Voters in the US state of Alabama have overwhelmingly rejected calls for a large tax increase.
It seems voters were unmoved by Riley's plea
Governor Bob Riley had appealed to voters to back the $1.2bn, saying it was their Christian duty to help fund projects for the poor.
Early reports indicated that two-thirds of voters had rejected the $1.2bn plan - reputedly the largest tax hike ever proposed in a US state.
Opponents of the plan argued state politicians needed to rein in wasteful spending instead of raising taxes.
Mr Riley claimed the plan would have provided much-needed funds for the poor, improved educational resources and reduced its crippling $675m tax deficit.
The Republican governor now says he will have to begin to put in place drastic austerity measures.
These may include budget cuts for school supplies and the early release of thousands of prisoners to ease overcrowded and underfunded prisons.
"Ladies and gentlemen, I've heard what the people of Alabama have said," he was quoted by the New York Times as saying following the early results.
"And they said very clearly tonight... 'We do want you to be good stewards, but we want a smaller government until you prove to us you are stewards of our money'."

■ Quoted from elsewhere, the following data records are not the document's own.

/-- A command of the copy engine (R242, R410), with the register values as issued. -/
structure Copy where
  sid    : Nat
  rid    : RecId
  /-- Its task is still in the slot: it counts on `cp`. -/
  live   : Bool := true
  i      : Instr
  pc     : Word
  a      : Word
  b      : Word
  c      : Word
  d      : Word
  dom    : Nat
  /-- Region instance that issued it (R441). -/
  inst   : Nat
  /-- The engine has begun it (R102). -/
  begun  : Bool := false
  /-- Bytes completed. -/
  done   : Nat := 0
  /-- Locations of the ends, for windows: resolved at acceptance (R243, R215). -/
  dst    : Option (Nat × Nat) := none
  src    : Option (Nat × Nat) := none
  bar    : Option (Nat × Nat) := none
  idx    : Option (Nat × Nat) := none
  /-- It stands in the range scoreboard (R241). -/
  scored : Bool := false
  /-- What `sct` and `cmpx` have read, once they have (R412). -/
  data   : Option (List Item) := none
  /-- Destination blocks that it has marked poisoned: block number of the address, and the lowest byte that came from a
  poisoned block (R157). -/
  marks  : List (Nat × Nat) := []
  /-- The continuation of its task re-runs the region instance that issued it (R441). -/
  rerun  : Bool := false
  /-- Re-issued by a resumption: it counts on `cp` of the slot that first dispatches its task (R443). -/
  adopt  : Bool := false
  /-- The virtual address at which it stopped, and whether for a write (R423). -/
  fault  : Option (Word × Bool) := none
  deriving DecidableEq, Repr

/-- A tile stream (R415, R416). -/
structure Stream where
  rid    : RecId
  sid    : Nat
  /-- Address of its `tsub` (R423). -/
  pc     : Word := 0
  /-- A store stream. -/
  out    : Bool
  base   : Word
  rowbytes : Nat
  rows   : Nat
  rowstride : Word
  tilestride : Word
  count  : Nat
  slots  : Nat
  nu     : Nat
  dom    : Nat
  /-- Scratchpad byte of the ring: core and offset. -/
  core   : Nat
  ring   : Nat
  /-- Tile transfers to be done, oldest first: tile and whether a `trel` counts on it. -/
  todo   : List (Nat × Bool) := []
  /-- The virtual address at which it stopped, and whether for a write (R423). -/
  fault  : Option (Word × Bool) := none
  deriving DecidableEq, Repr

/-- A Larkspur variable (R290, R291). -/
structure Var where
  q     : Word := 0
  x     : Word := 0
  d1    : Word := 0
  d2    : Word := 0
  tx    : Word := 0
  tn    : Word := 0xFFFFFFFFFFFFFFFF
  dq    : BitVec 32 := 0
  dtmin : BitVec 32 := 0
  fn    : BitVec 16 := 0
  mf    : BitVec 16 := 0
  dep   : BitVec 32 := 0
  /-- The crossing that this state yields has been released (R301). -/
  rel   : Bool := false
  /-- Poisoned by a soft error (R397). -/
  poison : Bool := false
  deriving DecidableEq, Repr

/-- An uncommitted version of a variable (R304): its key and the Aster entry that wrote it. -/
structure Version where
  var   : Nat
  key   : Key
  owner : Nat
  val   : Var
  deriving DecidableEq, Repr

/-- What a timestamped task is to Larkspur (R299). -/
inductive Event where
  | other
  /-- The crossing of a variable, yielded by the committed record or by the version of an entry. -/
  | crossing (var : Nat) (of : Option Nat)
  /-- A re-evaluation of a variable: requesting entries, and requests that cannot be withdrawn (R302, R303). -/
  | reeval (var : Nat) (by_ : List Nat) (firm : Nat)
  deriving DecidableEq, Repr

/-- An event that waits for a record of the handler pool (R300), or for an entry (R324). -/
structure PendingEvent where
  key : Nat × Nat × Nat
  ev  : Event
  deriving DecidableEq, Repr

/-- Where a timestamped task is (R65, R324). -/
inductive EntryState where
  | ready | running | suspended | done | aborted | spilled | committing
  deriving DecidableEq, Repr

/-- A 64-byte block of a commit buffer (R325): the bytes written, and the descriptor if one was set. -/
structure BufBlock where
  bytes : Store Byte := []
  desc  : Option (BitVec 16) := none
  /-- Domain and next-use code of the latest store (R247). -/
  dom   : Nat := 0
  nu    : Nat := 0
  deriving DecidableEq, Repr

/-- A block as a speculative task first read it (R326). -/
structure ReadBlock where
  bytes : Store Byte := []
  desc  : BitVec 16 := 0
  deriving DecidableEq, Repr

/-- An Aster entry (R324): one timestamped task accepted and not yet committed. -/
structure Entry where
  /-- Serial number: the order of arrival at this Aster. -/
  id     : Nat
  rid    : RecId
  /-- The original continuation. -/
  head   : Head
  vals   : List Word
  st     : EntryState
  /-- It became irrevocable (R336). -/
  firm   : Bool := false
  /-- It arrived late (R330). -/
  late   : Bool := false
  buf    : Store BufBlock := []
  reads  : Store ReadBlock := []
  /-- Variables read through `qget`, with the version read: none for the committed record (R304). -/
  qreads : List (Nat × Option Nat) := []
  /-- Held children and messages (R83), and event messages (variable id, time) (R303). -/
  held   : List Placement := []
  events : List (Nat × Nat) := []
  ev     : Event := .other
  restarts : Nat := 0
  /-- `abrt`: the restart waits for a lower commit or for the horizon (R339). -/
  pause  : Bool := false
  /-- Requested withdrawal: not restarted (R301). -/
  gone   : Bool := false
  deriving DecidableEq, Repr

/-- Aster's counters 1 to 5 (R340). -/
structure AsterStat where
  commits   : Word := 0
  conflicts : Word := 0
  others    : Word := 0
  promoted  : Word := 0
  waits     : Word := 0
  deriving DecidableEq, Repr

Alabama's archaic tax laws have been enshrined in the state's constitution for around 100 years.
Alabama, a southern state situated in what is known as the conservative "Bible Belt" of the US, has the lowest threshold for paying income tax of all US states.
Critics say many of its tax laws are seen as disproportionately favouring the rich.
It is also one of the country's poorest states.
Appealing to the state's strong churchgoing population to accept the proposed hike, Mr Riley had even promoted his campaign with the slogan "What Would Jesus Tax?".
He also attempted to appeal to the state's more liberal groups, including ethnic communities, unions and even the rival Democratic Party in a bid to pass the bill.
But pundits said this strategy alienated his conservative, traditional voting core of business owners, farmers, Christian groups and loggers.
And voters, it seems, were largely unmoved.
"If the money they have now was spent wisely, we wouldn't need this," one disgruntled woman told the Associated Press news agency.
The Alabama Legislature is now expected to be called into special session in about a week to begin debating the proposed austerity measures, before the new fiscal year begins 1 October.